Go through the entries below and tally the lines holding "more"; please reply with the number only.

● **STORED DATA**:

● ● ●

-- ==== Sys2Proof/Machine/DramCmds.lean ====
section
/-! DEFINITION. The DRAM channels (chapter 11): slots and scheduling (R392 to R397), row-disturbance throttling (R398), completions (R400 to R404),
row tests (R405, R406), scrubbing (R407, R408), training (R409 to R412), channel states (R413 to R415) and the rebuild engine (R416, R417). -/

namespace Sys2Proof.Machine

def evDCH (c k : Nat) (s : State) : State := s.ev (0x100 + 16 * c + k)

def chanUpd (s : State) (c : Nat) (f : Chan → Chan) : State := s.setChan c (f (s.chan c))

/-! Admission (R392, R442, R444). -/

/-- Slots in use by reads, or writes, and by unregulated masters. -/
def slotsUsed (x : Chan) (wr : Bool) : Nat := (x.slots.filter (fun r => r.op.wr == wr)).length
def mgmtUsed (x : Chan) : Nat := (x.slots.filter (fun r => 28 ≤ r.op.master)).length

/-- Passes that master `m` holds for channel `c`. -/
def passes (s : State) (c m : Nat) : Nat := tabGet (fun _ => 0) (s.chan c).regul.passes m

/-- The hot page that occupies a frame, as the descriptor caches have it. -/
def framePage (s : State) (c f : Nat) : Option Nat :=
  (s.tier.dc.find? fun e => match e.2 with
    | some d => !d.copy && dHot d.desc && dFrameIdx d.desc == f && (dChan d.desc == c || (dState d.desc == stMIRROR && dChan d.desc + 6 == c))
    | none => false).bind (fun e => e.2.map (·.page))

/-- The cached line that a line of a frame holds. -/
def frameLine (s : State) (c f l : Nat) : Option LcEntry := (framePage s c f).bind fun page => cachedLine s (page * 4096 + l * 64)

/-- A request with the master that it is charged to: the write-back of a dirty line is charged to the master of the last write to the line (R398, R439). -/
def charged (s : State) (c : Nat) (req : DramOp) : DramOp :=
  if req.wr = false ∨ 24 ≤ req.master then req
  else match frameLine s c req.frame req.line with
    | some e => if e.st = .clean then req else { req with master := e.master }
    | none => req

/-- A write reaches the controller: the write-back of a correction to its line that has not been issued is dropped (R402). -/
def newerWrite (s : State) (c : Nat) (req : DramOp) : State :=
  match mergeFind s c req.frame req.line with
  | some e => if req.wr ∧ e.issued = false then mergeDrop s c req.frame req.line else s
  | none => s

/-- A request asks for a slot: it takes one when its pass and a slot are there, and waits at its slice otherwise. None crosses in Halt and in P2 to P4, where the
DIMMs are in self-refresh (R472, R517). -/
def dramAdmit (c : Nat) (op : DramOp) (s : State) : State :=
  let req := charged s c op
  let x := s.chan c
  let serves := if req.wr then canWrite s c else canRead s c req.frame
  if coreOpen s = false ∨ serves = false ∨ chanFrames s c ≤ req.frame ∨ 64 ≤ req.line ∨ x.slots.any (fun r => r.op.id == req.id) then s
  else
    let lim := if req.wr then 64 else 128
    let full := decide (lim ≤ slotsUsed x req.wr)
    let mgmt := 28 ≤ req.master
    let ok := if mgmt then decide (mgmtUsed x < max 1 (s.fget QOS_CFG F.QOS_CFG_MGMT_SLOTS)) else decide (0 < passes s c req.master)
    let held := x.regul.held.filter (fun o => o.op.id != req.id)
    let since := match x.regul.held.find? (fun o => o.op.id == req.id) with
      | some o => o.born
      | none => s.time
    if full ∨ ok = false then
      if x.regul.held.any (fun o => o.op.id == req.id) then s
      else
        let s1 := s.setChan c { x with regul := { x.regul with held := x.regul.held ++ [⟨req, s.time, false⟩] } }
        if ok = false ∧ req.master < 28 then s1.ev (0x580 + 2 * req.master) else s1
    else
      let p := if mgmt then x.regul.passes else tabSet (fun _ => 0) x.regul.passes req.master (passes s c req.master - 1)
      let n := tabSet (fun _ => 0) x.regul.issued req.master (tabGet (fun _ => 0) x.regul.issued req.master + 1)
      let recent := (req.master, s.time) :: x.regul.recent.filter (fun e => decide (s.time < e.2 + 8000))
      let s1 := newerWrite ((histSample req.master 1 req.wr since s).setChan c { x with slots := x.slots ++ [⟨req, s.time, false⟩], regul := { x.regul with held := held, passes := p, issued := n, recent := recent } }) c req
      if slotsUsed x req.wr + 1 = lim then evDCH c (if req.wr then 13 else 12) s1 else s1

/-- A request asks for a slot of channel `c`. -/
def execDramRequestAdmit (c : Nat) (req : DramOp) (s : State) : Res :=
  .next (if (charged s c req).master < 16 then heldNote s (dramAdmit c req s) (charged s c req).master else dramAdmit c req s)

/-! Commands (R393 to R398). -/

/-- Bank and row of a request. -/
def reqPa (s : State) (c : Nat) (r : DramReq) : Nat := framePa s c r.op.frame r.op.line
def reqBank (s : State) (c : Nat) (r : DramReq) : Nat := paBank (reqPa s c r)
def reqRow (s : State) (c : Nat) (r : DramReq) : Nat := paRow (reqPa s c r)
def openRow (s : State) (c b : Nat) : Option Nat := tabGet (fun _ => none) (s.chan c).openRow b
def rowHit (s : State) (c : Nat) (r : DramReq) : Bool := openRow s c (reqBank s c r) == some (reqRow s c r)

/-- Fill level of a port in sixteenths of its request buffer (R394): the request tracker of R84, or the VC0 receive buffer of a Seam port (R341). -/
def portFill (s : State) (p : Nat) : Nat :=
  if s.fget (PRT_CFG p) F.PRT_CFG_MODE = 0 then (s.port p).trk.length * 16 / 2048
  else (((tabGet (fun _ => SeamPort.init) s.seam.ports p).rxq.filter (fun e => e.1.vc == 0)).foldl (fun a e => a + e.1.cost) 0) * 16 / 512

/-- Panic level of a request from the fill level of its port (R394). -/
def panic (s : State) (c : Nat) (r : DramReq) : Nat :=
  if 16 ≤ r.op.port then 0
  else
    let v := portFill s r.op.port
    let q := DCH_SCHED c
    if s.fget q F.DCH_SCHED_PANIC3 ≤ v then 3 else if s.fget q F.DCH_SCHED_PANIC2 ≤ v then 2 else if s.fget q F.DCH_SCHED_PANIC1 ≤ v then 1 else 0

/-- The requests of a list that no earlier request to the same line holds back: a read passes no write, a write passes nothing. -/
def notBehind : List DramReq → List DramReq → List DramReq
  | _, [] => []
  | seen, r :: rest =>
    let blocked := seen.any (fun e => e.op.frame == r.op.frame && e.op.line == r.op.line && (e.op.wr || r.op.wr))
    let more := notBehind (seen ++ [r]) rest
    if blocked then more else r :: more

/-- The throttle entry of a master on a bank. -/
def rhEntry (s : State) (c b m : Nat) : Option RhEntry := (tabGet (fun _ => []) (s.chan c).rh b).find? (fun e => e.master == m)

/-- RAAIMT, RAAMMT and refresh-management support of a bank's module (R397). -/
def bankSlot (b : Nat) : Nat := b / 512 % 2
def raaimtOf (x : Chan) (b : Nat) : Nat := tabGet (fun _ => 0) x.raaimt (bankSlot b)
def raammtOf (x : Chan) (b : Nat) : Nat := tabGet (fun _ => 0) x.raammt (bankSlot b)
def rfmSupOf (x : Chan) (b : Nat) : Bool := tabGet (fun _ => false) x.rfmSup (bankSlot b)

/-- The request's line is in the test buffer; or its bank is held by the row test (R405). -/
def inTest (s : State) (c : Nat) (r : DramReq) : Bool := (bufFind (s.chan c) (dramKey c r.op.frame r.op.line)).isSome
def testHolds (s : State) (c : Nat) (r : DramReq) : Bool :=
  match (s.chan c).rowTest with
  | some t => paBank t.pa == reqBank s c r && !inTest s c r
  | none => false
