-- ==== Sys2Proof/Machine/Ports.lean ====
section
/-! DEFINITION. The host-mode ports (chapter 03): requests (R84 to R106), resets (R111 to R115), link events (R86 to R88), head map, DPA layout and HDM
decoders (R94 to R97), Dynamic Capacity (R99, R100) and CXL_IDE_KM (R218). -/

namespace Sys2Proof.Machine

def evPRT (p k : Nat) (s : State) : State := s.ev (16 * p + k)

/-- The port's link is up in host mode. -/
def linkUp (s : State) (p : Nat) : Bool := !s.tap.driven && hostMode s p && s.fget (PRT_LINKSTAT p) F.PRT_LINKSTAT_UP == 1

/-! Address translation (R94 to R98). -/

/-- The head's DPA layout in bytes: S, R0, R1 (R94). -/
def dpaS (s : State) (p : Nat) : Nat := s.fget (PRT_DPALAYOUT p) F.PRT_DPALAYOUT_STATIC * 2 ^ 28
def dpaR0 (s : State) (p : Nat) : Nat := s.fget (PRT_DPALAYOUT p) F.PRT_DPALAYOUT_DCR0 * 2 ^ 28
def dpaR1 (s : State) (p : Nat) : Nat := s.fget (PRT_DPALAYOUT p) F.PRT_DPALAYOUT_DCR1 * 2 ^ 28
def dpaEnd (s : State) (p : Nat) : Nat := dpaS s p + dpaR0 s p + dpaR1 s p

def portDec (s : State) (p i : Nat) : Option HdmDec := tabGet (fun _ => none) (s.port p).dec i

/-- DPA of an offset in an interleaved decoder (R95): the way bits above the granularity are removed, and a factor of 3 divided out. -/
def decOffset (ways gran off : Nat) : Nat :=
  let chunk := off / gran
  let pow := if ways % 3 = 0 then ways / 3 else ways
  let c1 := chunk / pow
  (if ways % 3 = 0 then c1 / 3 else c1) * gran + off % gran

/-- HPA to DPA: the committed decoder that holds the address (R95), from decoder `i` on. -/
def hpaToDpa (s : State) (p hpa : Nat) : Nat → Nat → Option Nat
  | 0, _ => none
  | n + 1, i =>
    match portDec s p i with
    | some d => if d.base ≤ hpa ∧ hpa < d.base + d.size then some (d.dpa + decOffset d.ways d.gran (hpa - d.base)) else hpaToDpa s p hpa n (i + 1)
    | none => hpaToDpa s p hpa n (i + 1)

/-- The valid head-map entry that covers a DPA, from entry `i` on. -/
def hmFind (s : State) (p dpa : Nat) : Nat → Nat → Option Nat
  | 0, _ => none
  | n + 1, i =>
    let e := hmEntry s p i
    if e.1 ∧ e.2.1 ≤ dpa ∧ dpa < e.2.1 + e.2.2.1 then some i else hmFind s p dpa n (i + 1)

/-- Address of a DPA: an LA, or 2^47 plus a global address (R96). -/
def dpaToLa (s : State) (p dpa : Nat) : Option Nat :=
  match hmFind s p dpa 512 0 with
  | some i =>
    let e := hmEntry s p i
    let la := e.2.2.2.2.2 + (dpa - e.2.1)
    some (if e.2.2.2.1 then 2 ^ 47 + e.2.2.2.2.1 * 2 ^ 47 + la % 2 ^ 47 else la % 2 ^ 47)
  | none => none
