-- ==== Sys2Proof/Machine/Bobbin.lean ====
section
/-! DEFINITION. The Bobbin (chapter 08): its state's accessors (R253), the encodings of Stitch words (R255, R256), the issue of an instruction, the ends
of a program (R286 to R289, R311), and the integer, branch and line-register instructions (R257 to R262). -/

namespace Sys2Proof.Machine

/-! State. -/

def State.bob (s : State) (b : Nat) : Bob := tabGet (fun _ => Bob.init) s.bobs b
def State.setBob (s : State) (b : Nat) (x : Bob) : State := { s with bobs := tabSet (fun _ => Bob.init) s.bobs b x }

/-- General register `r`; g0 reads as zero (R253). -/
def Bob.gr (x : Bob) (r : Nat) : Word := if r = 0 then 0 else tabGet (fun _ => 0) x.g r

/-- Write a general register; writes to g0 are discarded (R253). -/
def Bob.setG (x : Bob) (r : Nat) (v : Word) : Bob := if r = 0 then x else { x with g := tabSet (fun _ => 0) x.g r v }

def Bob.vr (x : Bob) (r : Nat) : Line := tabGet (fun _ => 0) x.v r
def Bob.vpois (x : Bob) (r : Nat) : Bool := bit x.vp r

/-- Write a line register with its poison flag. -/
def Bob.setV (x : Bob) (r : Nat) (v : Line) (p : Bool) : Bob :=
  { x with v := tabSet (fun _ => 0) x.v r v, vp := withBit x.vp r p }

def tagFree : Nat → TagSt := fun _ => { st := 0, status := 0, result := 0 }
def Bob.tag (x : Bob) (t : Nat) : TagSt := tabGet tagFree x.tags t
def Bob.setTag (x : Bob) (t : Nat) (v : TagSt) : Bob := { x with tags := tabSet tagFree x.tags t v }

/-! Issue slots (R290, R452). -/

/-- Slots of the instruction at the PC: class M three, Q at most 36, S three for a load, X six; any other one. -/
def slotsOf (x : Bob) : Nat :=
  let w := tabGet (fun _ => 0) x.text x.pc
  let op := getBits w 26 6
  let fu := getBits w 0 11
  if op = 0x01 then
    if fu = 0x10 ∨ fu = 0x11 then 3
    else if 0x12 ≤ fu ∧ fu ≤ 0x15 then Config.divSlots (x.gr (getBits w 16 5)).toNat (x.gr (getBits w 11 5)).toNat % 36 + 1
    else 1
  else if op = 0x03 then 6
  else if op = 0x10 ∨ op = 0x14 then 3
  else 1

/-- Slots of a class of R452: 0 retired, 1 wasted, 2 front-starved, 3 back-starved. -/
def evSlots (b k n : Nat) (s : State) : State := s.evN (0x400 + 4 * b + k) n

/-! Encodings (R255). A field that does not fit its place makes no word. -/

def wordA (op rd rs1 rs2 func : Nat) : Option Nat :=
  if rd < 32 ∧ rs1 < 32 ∧ rs2 < 32 ∧ func < 2048 then some (op * 2 ^ 26 + rd * 2 ^ 21 + rs1 * 2 ^ 16 + rs2 * 2 ^ 11 + func) else none

def wordB (op rd rs1 imm : Nat) : Option Nat :=
  if rd < 32 ∧ rs1 < 32 ∧ imm < 65536 then some (op * 2 ^ 26 + rd * 2 ^ 21 + rs1 * 2 ^ 16 + imm) else none

def wordC (op rt rb fn imm : Nat) : Option Nat :=
  if rt < 32 ∧ rb < 32 ∧ fn < 8 ∧ imm < 8192 then some (op * 2 ^ 26 + rt * 2 ^ 21 + rb * 2 ^ 16 + fn * 2 ^ 13 + imm) else none

def wordD (op rs1 rs2 off : Nat) : Option Nat := wordB op rs1 rs2 off

def wordE (kind rd rs rl tag flags : Nat) : Option Nat :=
  if kind < 16 ∧ rd < 32 ∧ rs < 32 ∧ rl < 32 ∧ tag < 16 ∧ flags < 8 then
    some (0x38 * 2 ^ 26 + kind * 2 ^ 22 + rd * 2 ^ 17 + rs * 2 ^ 12 + rl * 2 ^ 7 + tag * 2 ^ 3 + flags) else none
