/-- One access at the arbiter of a bank (R429): `kind` 0 read, 1 write, 2 narrow write, 3 AADD, 4 ASWP. `upset` is the number of bits of the word
that have flipped since it was last written: one is corrected, two are uncorrectable (R426), and a full write takes no notice of them. The access puts out the
word's old value. One that needs an uncorrectable word is not applied, and ends with SRM_E_WORD_LOST (R427; of a read, log entry 173), but a read of banks 480 to
511, which the other copy serves (R424, R428). -/
def sramAccess (bank word kind : Nat) (val : Word) (mask upset : Nat) (s : State) : State :=
  if 512 ≤ bank ∨ 16384 ≤ word ∨ 4 < kind ∨ bankOut s bank then s
  else
    let old := sramWord s bank word
    let was := sramLost s bank word
    let ue := kind != 1 && (decide (2 ≤ upset) || was)
    let s1 := if ue then (if 2 ≤ upset then wordLost (srmErr s bank word true) bank word else srmErr s bank word true)
      else if kind = 1 ∨ upset = 0 then s else srmErr s bank word false
    let s2 := if 3 ≤ kind then evSRM 4 s1 else s1
    if ue ∧ (kind ≠ 0 ∨ partOf bank ≠ 4 ∨ sramLost s1 bank word) then srmEnd s2 bank word 0 C.SRM_E_WORD_LOST
    else
      let merged := (List.range 8).foldl (fun (v : Nat) i => if bit mask i then putBits v (8 * i) 8 (getBits val.toNat (8 * i) 8) else v) old
      let new := match kind with
        | 0 => old
        | 2 => merged
        | 3 => (BitVec.ofNat 64 old + val).toNat
        | _ => val.toNat
      srmEnd (if kind = 0 then s2 else sramPut s2 bank word new) bank word old 0

/-- One access at a bank. -/
def execSramAccess (bank word kind : Nat) (val : Word) (mask upset : Nat) (s : State) : Res := .next (sramAccess bank word kind val mask upset s)

/-! Fences (R435). -/

def srmStage (s : State) (bank : Nat) : Nat := tabGet (fun _ => 0) s.sram.stage bank

/-- State of an SRAM source: that of the most affected bank of the quad (R477). -/
def quadState (s : State) (q : Nat) : Nat :=
  let st := (List.range 4).map (fun i => srmStage s (4 * q + i))
  if st.contains 1 then 1 else if st.contains 2 then 2 else if st.contains 3 then 3 else 0

/-- A bank's stage changes: SRM_FENCE and the state of its source follow. -/
def setStage (s : State) (bank v : Nat) : State :=
  let s1 := { s with sram := { s.sram with stage := tabSet (fun _ => 0) s.sram.stage bank v } }
  let s2 := s1.fbit (SRM_FENCE (bank / 64)) F.SRM_FENCE_FENCED (bank % 64) (v != 0)
  let s3 := setSrcState s2 (quadSrc bank) (quadState s2 (bank / 4))
  if v = 0 then readmEnd s3 (quadSrc bank) bank 0 else if v = 1 then readmEnd s3 (quadSrc bank) bank C.SRM_F_BANK else readmStage s3 (quadSrc bank) bank (v - 1)

/-- Keys of a table's entries that meet `p`. -/
def keysOf {α : Type} (t : Tab α) (p : Nat → Bool) : List Nat := (t.filter (fun e => p e.1)).map (·.1)

/-- A fenced bank's contents are recovered (R435). -/
def bankLost (s : State) (bank : Nat) : State :=
  let sl := bank / 13
  match partOf bank with
  | 0 => pump ((keysOf s.tier.lc (fun k => k / 12288 == sl && lcBank k == bank)).foldl lcLost s)
  | 1 => pump ((keysOf s.tier.dc (fun k => k / 8192 == sl && dcBank k == bank)).foldl (dcMove true) s)
  | 2 =>
    let s1 := (keysOf s.home.dirEnt (fun k => k / 65536 == sl)).foldl (dirWordLost bank) s
    pump (s1.reportAt 2 (srcId 6 sl) bank C.DIR_F_ENTRY 0 0)
  | 3 =>
    let b := bank - 416
    let s1 := setSrcState (fltAbandon (bobStop b s) (srcId 4 b)) (srcId 4 b) 1
    s1.fset (BOB_STAT b) F.BOB_STAT_STATE 3
  | _ => s

/-- The test that SRM_TESTCTL has requested is of this bank (R436). -/
def reqOf (s : State) (bank : Nat) : Option (Nat × Nat × Bool) := s.sram.req.filter (fun x => x.1 == bank)

/-- The requested test is over (R436). -/
def reqTestEnd (s : State) : State := { s with sram := { s.sram with req := none } }.fset SRM_TESTCTL F.SRM_TESTCTL_BUSY 0

/-- The bank takes no access from now on (R435); its tests end, one that has been requested and still waits too. -/
def bankFence (s : State) (bank : Nat) : State :=
  if srmStage s bank = 1 ∨ 512 ≤ bank then s
  else
    let was := srmStage s bank
    let s1 := { s with sram := { s.sram with tests := s.sram.tests.filter (fun t => t.bank != bank), due := s.sram.due.filter (fun d => d.1 != bank) } }
    let s2 := (setStage s1 bank 1).fset SRM_STAT F.SRM_STAT_FENCE 1
    let s3 := if (reqOf s bank).isSome then (reqTestEnd s2).fset SRM_TESTCTL F.SRM_TESTCTL_STATUS C.SRM_F_BANK else s2
    if was = 0 then bankLost s3 bank else s3

/-! Region tests. -/

def bankTest (s : State) (bank : Nat) : Option SramTest := s.sram.tests.find? (fun t => t.bank == bank)

def startTest (s : State) (bank region kind : Nat) : State :=
  { s with sram := { s.sram with tests := s.sram.tests ++ [⟨bank, region, kind⟩] } }

/-- The region of a word is tested next in its bank (R433). -/
def regionDue (s : State) (bank region : Nat) : State :=
  if 512 ≤ bank ∨ srmStage s bank ≠ 0 then s
  else match bankTest s bank with
    | none => startTest s bank region 2
    | some _ => { s with sram := { s.sram with due := s.sram.due ++ [(bank, region)] } }

/-- The next region of a quad's background test (R432): banks in ascending order, fenced ones passed over; after the 256th the quad's sweep is
complete, and SWEEPS counts the sweeps that every quad has completed. -/
def bgAdvance (s : State) (q pos : Nat) : State :=
  let d := fun (_ : Nat) => (0 : Nat)
  if pos < 256 then { s with sram := { s.sram with bg := tabSet d s.sram.bg q pos } }
  else
    let sw := tabSet d s.sram.sweeps q (tabGet d s.sram.sweeps q + 1)
    let s1 := { s with sram := { s.sram with bg := tabSet d s.sram.bg q 0, sweeps := sw } }
    let all := (List.range 128).foldl (fun m i => min m (tabGet d sw i)) (tabGet d sw 0)
    s1.fset SRM_STAT F.SRM_STAT_SWEEPS (min all 65535)
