-- ==== Sys2Proof/Machine/Dispatch.lean ====
section
/-! DEFINITION. One arm per command: a direct call of its meaning (R numbers stand at the meanings). -/

namespace Sys2Proof.Machine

● ● ●

● **TASK RESPONSE**:
2